By tracking the decrease in the model's perplexity on the Mao corpus before and after fine-tuning, the study identifies the core phraseology that becomes "automatized" through repeated exposure. The phrases with the most significant drop in perplexity are central to the era's political machinery, including canonical lists of class adversaries ("landlords, rich peasants, counter-revolutionaries, bad elements, and Rightists"), specific labels for political targets ("unrepentant capitalist-roader"; "Soviet revisionist renegade clique"), and formulaic rhetorical structures ("resolutely, thoroughly, wholly, and completely annihilate"). Visualizing these sequences as "perplexity landscapes" reveals a characteristic pattern: low-perplexity "canyons" of predictable slogans and jargon, interspersed with occasional peaks of surprise. This process offers a computational analogue for the Shklovskian concept of familiarization, where a powerful discourse creates a predictable linguistic universe that pushes its core tenets into the cognitive background.

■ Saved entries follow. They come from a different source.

/-- The cycle after a job has ended (R271): its slot is free, the stop register is written, a stop or completion record is sent. -/
def freeJob (x : Leaving) (s : State) : State :=
  let id := x.job.id.toNat
  let s := { s with jobs := { s.jobs with stops := setV s.jobs.stops x.slot (packW [(x.cause, 0), (id, 8)]) } }
  if x.cause == 6 then emit { kind := 2, job := id, period := x.period } [] s
  else emit { kind := 3, job := id, period := x.period } (natLE 4 (pack [(x.cause, 0), (x.code, 8), (b2n x.fault, 16)])) s

/-- From RUNNING, the end of the last job makes the device READY, in the cycle after (R475). -/
def settle (s : State) : State := if s.dev = .running ∧ s.jobCount = 0 then setDev .ready s else s

/-- An island kill of a job (R57, R99, R269): its engines stop at once and the job ends with CAUSE 3. (DEDUCED, log entry 45) -/
def killJob (k : Fin 12) (code : Nat) (fault : Bool) (s : State) : State :=
  finishJob k 3 code fault (stopEngines k 3 s)

/-- Every job is ended by f, in slot order. -/
def forJobs (f : Fin 12 → State → State) (ks : List (Fin 12)) (s : State) : State := ks.foldl (fun s k => f k s) s

/-- Armed transmissions are cancelled and a running one starts its ramp-down now (R409, R478). -/
def IqPair.cut (t : Nat) (p : IqPair) : IqPair :=
  { p with
    arm := none
    fired := none
    tx := p.tx.map fun x => if x.e.isNone || x.step < 16 then { x with e := some t, step := max x.step 16 } else x }

/-- Every armed transmission is cancelled (R409). -/
def cutTransmissions (s : State) : State :=
  { s with iq := { s.iq with pairs := s.iq.pairs.map (IqPair.cut s.clk.raw) } }

/-- Bytes that nothing determines, one for each of n addresses. (DESIGN CHOICE, log entry 7) -/
def freeBytes (free : Nat) : Nat → List Byte
  | 0 => []
  | n + 1 => Config.freeByte (free + n) :: freeBytes free n

/-- The journal writer works (R441, R451, R478): out of reset, from step 2 of BOOTING on, not in MOORED, and while the gangway
is released only until the removal record is written. (DEDUCED, log entry 53) -/
def State.journaling (s : State) : Bool :=
  s.atStep 3 && s.dev != .moored && (match s.jrnl.removal with | none => true | some r => s.jrnl.queue.contains r)

/-- The LBA range of a STORE_WRITE in progress is undefined (R479). -/
def cutStore (f : Nat) (s : State) : State :=
  match s.host.storing with
  | none => s
  | some (d, a, n) =>
    let i : Fin 2 := if d then 1 else 0
    { s with
      mem := { s.mem with store := modV s.mem.store i fun m => Cells.puts 0 m a (freeBytes f n) }
      host := { s.host with storing := none } }

/-- A flash, fuse, journal or store write that a reset or power loss cuts (R453, R479, R483): its bytes are free values,
a fuse slot is programmed or DAMAGED, a revocation whole or not at all, a raise some value up to the one asked. -/
def cutWrites (s : State) : State :=
  let f := s.free
  let s := match s.boot.flashOp with
    | some op => if op.isCheck then s else
        { s with boot := { s.boot with
          flash := Cells.puts 0xFF s.boot.flash op.offset (freeBytes f 65536)
          reflashed := op.offset / 65536 :: s.boot.reflashed } }
    | none => s
  let s := match s.jrnl.erasing with
    | none => s
    | some b => { s with boot := { s.boot with
        flash := Cells.puts 0xFF s.boot.flash (0x01020000 + 65536 * b) (freeBytes (f + 200000) 65536) } }
  let s := if s.journaling && !s.jrnl.queue.isEmpty then
      let a := 0x01020000 + 64 * s.jrnl.pos
      let ph := s.jrnl.phase.getD 0
      let r : Nat × Nat := if ph == 0 then (a, 56) else if ph == 1 then (a + 56, 4) else (a + 60, 4)
      { s with boot := { s.boot with flash := Cells.puts 0xFF s.boot.flash r.1 (freeBytes (f + 65536) r.2) } }
    else s
  let s := cutStore (f + 65600) s
  let sec := match s.sec.fuseOp with
    | none => s.sec
    | some (.program k h) =>
      let slot : KeySlot :=
        { hash := if Config.freeBool f then h else freeBytes (f + 131200) 32, burnt := true, valid := Config.freeBool f }
      { s.sec with slots := setV s.sec.slots k slot }
    | some (.revoke k) => if Config.freeBool f then { s.sec with revoked := s.sec.revoked ||| BitVec.ofNat 4 (2 ^ k.1) } else s.sec
    | some (.raise v) => { s.sec with secverMin := s.sec.secverMin + (Config.freeWord f).toNat % (v + 1 - s.sec.secverMin) }
  { s with sec := { sec with fuseOp := none }, boot := { s.boot with flashOp := none }, free := f + 300000 }

/-- What each reach clears (R432, R433): registers of the hub and the compute dies take their reset values; RWS and
W1CS registers and the diagnostic log outlast reach 2, the journal queue reaches 1 and 2, the backup domain, the
flash, the model store, DRAM and the fuses every reach. All domains but BKP and ISLAND are off. (DESIGN CHOICE, log entry 55) (DEDUCED, log entry 59) -/
def clearFor (reach : Nat) (s : State) : State :=
  let s := cutWrites s
  { s with
    clk := {}
    cfg := {}
    con := if reach == 2 then
        { status := s.con.status, latencyCnt := s.con.latencyCnt, reserveCnt := s.con.reserveCnt,
          refreshCnt := s.con.refreshCnt, energyCnt := s.con.energyCnt }
      else {}
    jobs := {}
    det := {}
    safe := if reach == 2 then { faults := s.safe.faults } else {}
    pwr := if reach == 2 then { event := s.pwr.event } else {}
    dom := {}
    boot := { s.boot with
              cfgDefaulted := false, cfgCause := 0, bkpLost := false, startReach := 0, blockRefused := false,
              step := 0, interval := 0, warm := false, coreRst := [], flashOp := none }
    jrnl := { s.jrnl with
      queue := if reach == 0 then [] else s.jrnl.queue
      diag := if reach == 2 then s.jrnl.diag else []
      seq := 0, erasing := none, dropped := 0, torn := 0, pos := 0, phase := none, removal := none }
    card := {}
    host := {}
    sec := { s.sec with
             runSlot := 0, secVersion := 0, mFw := List.replicate 32 0, mCfg := List.replicate 32 0,
             mMan := List.replicate 32 0, admissions := 0, fuseData := Vector.replicate 8 0, result := 0 }
    mon := {}
    pins := { s.pins with sdio := false, ether := false, iq := false, uart := false, csi := false }
    dev := .booting
    cores := Vector.replicate 66 {}
    rills := Vector.replicate 32 {}
    chans := Vector.replicate 128 {}
    mem := { dram := s.mem.dram, store := s.mem.store, parkValid := s.mem.parkValid, supplyLost := s.mem.supplyLost,
             loadActive := s.mem.loadActive, parkRecord := s.mem.parkRecord, retained := s.mem.retained }
    sens := {}
    time := {}
    dsp := {}
    iq := {}
    radio := Vector.replicate 2 {}
    latch := []
    fresh := (0, []) }

/-- The reset sources of the reset controller (R430). -/
inductive Source where
  | por
  | mrst
  | wdt (cause : BitVec 4)
  deriving DecidableEq, Repr

/-- The reach of a source (R430). -/
def Source.reach : Source → Fin 3
  | .por => 0
  | .mrst => 1
  | .wdt _ => 2

/-- What an episode records of a source (R436, R455). -/
def Source.mark (x : Source) (e : Episode) : Episode :=
  match x with
  | .por => { e with seenPor := true }
  | .mrst => { e with seenMrst := true }
  | .wdt c => if e.seenWdt then e else { e with seenWdt := true, wdtCause := c }

/-- A source is accepted (R436): it begins an episode or joins the one that runs, whose reach it may widen. (DEDUCED, log entry 59) -/
def acceptSource (x : Source) (s : State) : State :=
  let e := x.mark (match s.rst.episode with
    | none => { reach := x.reach }
    | some e => { e with reach := if x.reach < e.reach then x.reach else e.reach })
  clearFor e.reach.1 { s with rst := { s.rst with
    episode := some e, hostReset := false, lockstep := false, clockFault := false } }

/-- A watchdog cause asserts the watchdog source (R431). -/
def watchdog (cause : BitVec 4) (s : State) : State :=
  acceptSource (.wdt cause) { s with rst := { s.rst with wdt := true } }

This specialization, however, comes at a cognitive cost. The study demonstrates that as the model becomes an expert in Maospeak, its ability to predict the more varied and lexically diverse language of modern Chinese novels diminishes. The literary texts become comparatively more alien and surprising, a phenomenon termed "cognitive overfitting." This trade-off highlights the opposing principles at play in literary art. An analysis of excerpts from three major Chinese novelists illustrates how literature operates through defamiliarization:
  • In Zhang Wei’s 張煒 The Ancient Ship 古船 (1987), a character delivers a speech packed with authentic Maoist-era slogans. The fine-tuned model easily predicts these embedded phrases, demonstrating the method's ability to detect the intertextual presence of a dominant discourse within a literary work.
  • In Zhang Ling’s 張翎 Aftershock 餘震 (2010), a novel about the trauma of the Tangshan earthquake, the perplexity plot reveals high-surprise spikes on startlingly precise monosyllabic verbs (e.g., 愣, "to stun"; 扯, "to pull") and key nouns. These moments of high perplexity, which drive the narrative forward, are set against a low-perplexity scaffolding of conventional narrative phrasing, creating a dynamic interplay between a surprising figure and a familiar ground.

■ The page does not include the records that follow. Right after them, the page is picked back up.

/-- A stage word read. -/
def stageOf (a b : Word) : Stage :=
  let v := a.toNat
  { op := bits v 5 0, ifmt := bits v 7 6, match_ := bitOf v 8, bsrc := bits v 11 9, addr := bits v 27 12
    qfmt := bits v 29 28, zero := bits v 31 30 == 0, imm := b }

/-- The stage words that follow a cascade header. -/
def stagesOf : List Word → List Stage
  | a :: b :: rest => stageOf a b :: stagesOf rest
  | _ => []

/-- Positions that a stage takes (R145). -/
def Stage.positions (g : Stage) : Nat := if g.op = 0x13 then 2 else 1

/-- The BSRC values of an operation's row (R144). -/
def bsrcOk (op bsrc : Nat) : Bool :=
  if op = 0x11 then decide (1 ≤ bsrc ∧ bsrc ≤ 5)
  else if op = 0x05 then bsrc == 2 || bsrc == 3
  else if op ∈ [0x01, 0x02, 0x03, 0x04, 0x06, 0x07, 0x12] then decide (1 ≤ bsrc ∧ bsrc ≤ 4)
  else if 0x15 ≤ op ∧ op ≤ 0x1A then bsrc == 5
  else bsrc == 0

/-- The IFMT values of an operation's row (R144). -/
def ifmtOk (op ifmt : Nat) : Bool :=
  if op = 0x1B then true
  else if op ∈ [0x14, 0x15, 0x16, 0x17] then ifmt == 0
  else if op ∈ [0x04, 0x05, 0x11, 0x18, 0x19, 0x1A] ∨ (0x0A ≤ op ∧ op ≤ 0x10) then decide (ifmt ≤ 1)
  else decide (ifmt ≤ 2)

/-- Cistern words from CIST_ADDR on that a stage names (R143, R144, R151). -/
def Stage.span (g : Stage) (seq ntiles : Nat) : Nat :=
  if g.op = 0x13 then 1
  else if g.op = 0x18 then 64 + 32 * (max seq ntiles + 1)
  else if g.op = 0x11 ∧ g.bsrc = 5 ∨ g.op = 0x15 ∨ g.op = 0x16 then 64 + 32 * (seq + 1)
  else if g.op = 0x17 ∨ g.op = 0x19 ∨ g.op = 0x1A then 64
  else if g.bsrc = 4 then 1024
  else if g.op = 0x05 then 64
  else if g.bsrc = 2 ∨ g.bsrc = 3 then 32
  else 0

/-- Destination basin of a STORE (R143). -/
def Stage.dst (g : Stage) : Nat := bits g.imm.toNat 3 0

/-- Element format of a STORE. -/
def Stage.dstFmt (g : Stage) : Option Fmt := fmtOf (bits g.imm.toNat 6 4)

/-- LAYOUT of a STORE. -/
def Stage.layout (g : Stage) : Nat := bits g.imm.toNat 8 7

/-- The combinations of LAYOUT and DST_FMT of R146. -/
def layoutOk (layout : Nat) (f : Fmt) : Bool :=
  if layout = 0 then true else if layout = 3 then f == .bf16 else f == .i8 || f == .e4m3 || f == .e5m2

/-- The rules of a stage word (R143, R144, R146, R532). -/
def Stage.legal (seq ntiles : Nat) (g : Stage) : Bool :=
  g.zero && decide (1 ≤ g.op ∧ g.op ≤ 0x1B) && bsrcOk g.op g.bsrc && ifmtOk g.op g.ifmt &&
  (if g.op = 0x12 ∨ g.op = 0x13 then
    (match codeFmt g.qfmt, laneFmt g.ifmt with | some q, some f => quantOk q f | _, _ => false) else g.qfmt == 0) &&
  decide (g.addr + g.span seq ntiles ≤ 65536) &&
  (if g.op = 0x1B then
    bits g.imm.toNat 31 9 == 0 && (match g.dstFmt with | none => false | some f => layoutOk g.layout f) else true)

/-- What runs through a cascade: the 1,024 carried values, whether x is still INT32 (R142), the cistern writes so far, the
basin bytes stored, the scale of AMAX_QUANT. -/
structure Casc where
  x     : List Num
  xint  : Bool
  cist  : List (Nat × Word) := []
  stores : List (Fin 16 × List Byte) := []
  scale : Option Word := none

/-- A cistern word as the entry sees it: its own pending write, the newest first, or the stored word (R157). -/
def cistAt (cistern : Cells 32) (pend : List (Nat × Word)) (a : Nat) : Word :=
  match pend.find? fun x => x.1 == a with
  | some x => x.2
  | none => Cells.get 0 cistern a

/-- The operand b of every element, from a cistern offset (R143); `seq` is the tile's position, for BSRC 5. -/
def operandB (g : Stage) (int : Bool) (rd : Nat → Word) (extra seq : Nat) : List Num :=
  let a := g.addr + extra
  let v (w : Word) : Num := laneValue int w
  match g.bsrc with
  | 1 => List.replicate 1024 (v g.imm)
  | 2 => (List.range 1024).map fun n => v (rd (a + n % 32))
  | 3 => (List.range 1024).map fun n => v (rd (a + n / 32))
  | 4 => (List.range 1024).map fun n => v (rd (a + n))
  | _ => (List.range 1024).map fun n => v (rd (a + 64 + 32 * seq + n / 32))

/-- The inner format of a compound stage (R147). -/
def innerFmt (f : Fmt) : Fmt := if f = .bf16 then .bf16 else .f32

/-- A cascade stage on one element (R144, R147), for operands x, b, b′. -/
def stageElement (g : Stage) (f : Fmt) (x b b2 : Num) : Flagged Num :=
  match g.op with
  | 0x01 => binF .add f x b
  | 0x02 => binF .sub f x b
  | 0x03 => binF .mul f x b
  | 0x04 => binF .div f x b
  | 0x05 =>
    if g.match_ then andThen (binF .mul (innerFmt f) x b) fun p => rnd f (x.isFin && b.isFin && b2.isFin) (p.add b2)
    else rnd f (x.isFin && b.isFin && b2.isFin) ((x.mul b).add b2)
  | 0x06 => binF .max f x b
  | 0x07 => binF .min f x b
  | 0x08 => rnd f x.isFin (reluNum x)
  | 0x09 => convert f x
  | 0x11 =>
    if g.bsrc = 5 ∧ b = .inf true then plain (.zero false)
    else if g.match_ then andThen (binF .sub (innerFmt f) x b) fun d => funcF .exp f d
    else funcF .exp f (x.sub b)
  | 0x12 =>
    let q := (codeFmt g.qfmt).getD .i8
    if g.match_ then andThen (binF .div (innerFmt f) x b) fun d => quantF q f d
    else
      let d := x.div b
      let r := quantF q f d
      (r.1, { r.2 with nonfin := x.isFin && b.isFin && !d.isFin })
  | n => match funcOf (n - 0x0A) with
    | some k => funcF k f x
    | none => plain x

/-- Rows of 32 elements. -/
def rowsOf : Nat → List Num → List (List Num)
  | 0, _ => []
  | k + 1, l => l.take 32 :: rowsOf k (l.drop 32)

/-- QMAX of a code format (R150). -/
def qmax : Fmt → Num
  | .i8 => Num.ofInt 127
  | .e4m3 => Num.ofInt 448
  | _ => Num.ofInt 57344

/-- AMAX_QUANT (R150): the outputs and the scale s. -/
def amaxQuant (g : Stage) (f : Fmt) (x : List Num) : Flagged (List Num × Num) :=
  let q := (codeFmt g.qfmt).getD .i8
  let amax := maxAll (x.map Num.abs)
  let s := if amax.isZero then Num.one else (convert .f32 (amax.div (qmax q))).1
  let out := mapF (fun v =>
    if g.match_ then andThen (binF .div (innerFmt f) v s) fun d => quantF q f d
    else
      let d := v.div s
      let r := quantF q f d
      (r.1, { r.2 with nonfin := v.isFin && s.isFin && !d.isFin })) x
  ((out.1, s), { out.2 with amaxZero := amax.isZero })

/-- FP32 word of a value. -/
def f32Word (x : Num) : Word := BitVec.ofNat 32 (toF32 x).code

/-- ROWMAX_UPD on row i (R152): the new H[t][i]; exact. -/
def rowMax (g : Stage) (rd : Nat → Word) (t i : Nat) (row : List Num) : Nat × Word :=
  let prev := if t = 0 then .inf true else ofF32 (rd (g.addr + 64 + 32 * (t - 1) + i))
  (g.addr + 64 + 32 * t + i, f32Word (vmaxNum prev (maxAll row)))

/-- ROWSUM_UPD on row i (R152): the new L[i]. -/
def rowSum (g : Stage) (rd : Nat → Word) (t i : Nat) (row : List Num) : Flagged (Nat × Word) :=
  let mt := ofF32 (rd (g.addr + 64 + 32 * t + i))
  let prev := if t = 0 then .inf true else ofF32 (rd (g.addr + 64 + 32 * (t - 1) + i))
  let l := if t = 0 then .zero false else ofF32 (rd (g.addr + i))
  if mt = .inf true then plain (g.addr + i, f32Word l)
  else
    andThen (treeSum .f32 row) fun s =>
    andThen (if t = 0 then plain (.zero false) else funcF .exp .f32 (prev.sub mt)) fun c =>
    andThen (rnd .f32 (l.isFin && c.isFin && s.isFin) ((l.mul c).add s)) fun r => plain (g.addr + i, f32Word r)

/-- ROWNORM_UPD on row i (R155): the new S1[i] and S2[i]. -/
def rowNorm (g : Stage) (rd : Nat → Word) (t i : Nat) (row : List Num) : Flagged (List (Nat × Word)) :=
  let s1 := if t = 0 then .zero false else ofF32 (rd (g.addr + i))
  let s2 := if t = 0 then .zero false else ofF32 (rd (g.addr + 32 + i))
  andThen (treeSum .f32 row) fun a => andThen (binF .add .f32 s1 a) fun r1 =>
  andThen (mapF (fun v => binF .mul .f32 v v) row) fun sq => andThen (treeSum .f32 sq) fun b =>
  andThen (binF .add .f32 s2 b) fun r2 => plain [(g.addr + i, f32Word r1), (g.addr + 32 + i, f32Word r2)]

/-- CLOSE_SOFTMAX on row i (R153). -/
def closeSoftmax (g : Stage) (f : Fmt) (rd : Nat → Word) (t nm1 i : Nat) (row : List Num) : Flagged (List Num) :=
  let mf := ofF32 (rd (g.addr + 64 + 32 * nm1 + i))
  if mf = .inf true then plain (row.map fun _ => .zero false)
  else
    andThen (funcF .exp .f32 ((ofF32 (rd (g.addr + 64 + 32 * t + i))).sub mf)) fun a =>
    andThen (binF .div .f32 a (ofF32 (rd (g.addr + i)))) fun k => mapF (fun p => binF .mul f p k) row

/-- 32N, from NTILES_M1. -/
def rowLength (nm1 : Nat) : Num := Num.ofInt (32 * (nm1 + 1))

/-- CLOSE_NORM on row i (R155). -/
def closeNorm (g : Stage) (f : Fmt) (rd : Nat → Word) (nm1 i : Nat) (row : List Num) : Flagged (List Num) :=
  let n := rowLength nm1
  andThen (binF .div .f32 (ofF32 (rd (g.addr + i))) n) fun mu =>
  andThen (binF .div .f32 (ofF32 (rd (g.addr + 32 + i))) n) fun q =>
  andThen (binF .mul .f32 mu mu) fun m2 => andThen (binF .sub .f32 q m2) fun v0 =>
  let v := if v0.lt (.zero false) then .zero false else v0
  andThen (binF .add .f32 v (ofF32 g.imm)) fun ve => andThen (funcF .rsqrt .f32 ve) fun r =>
  mapF (fun x => andThen (binF .sub .f32 x mu) fun d => binF .mul f d r) row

  • In Dung Kai-cheung’s 董啟章 As Vivid as Real 天工開物・栩栩如真 (2005), the author deliberately inserts Cantonese words (e.g., 嗰, "that"; 係, "to be") into standard written Chinese. These non-normative topolects, underrepresented in the model's training data, generate sharp perplexity spikes, disrupting the automatized perception of the standard Chinese language and forcing both human and machine readers to confront the text's cultural specificity.

Ultimately, this study suggests that style can be viewed as a "cognitive signature": a text's unique strategy for managing a reader's attention by orchestrating the dialectic between predictability and surprise. While engineered political language like Maospeak seeks to minimize perplexity and reinforce ideology through self-similar, low-entropy patterns, literary language thrives on generating "non-anomalous surprise." Literature uses a predictable backdrop of narrative and linguistic convention to make its high-perplexity focal points (a startling metaphor, a disruptive dialect, a novelistic event) more impactful. This study suggests that while engineered discourses may seek to narrow the scope of thought, literature remains a vital training ground for cognitive freedom, teaching us to navigate, and even cherish, the unexpected.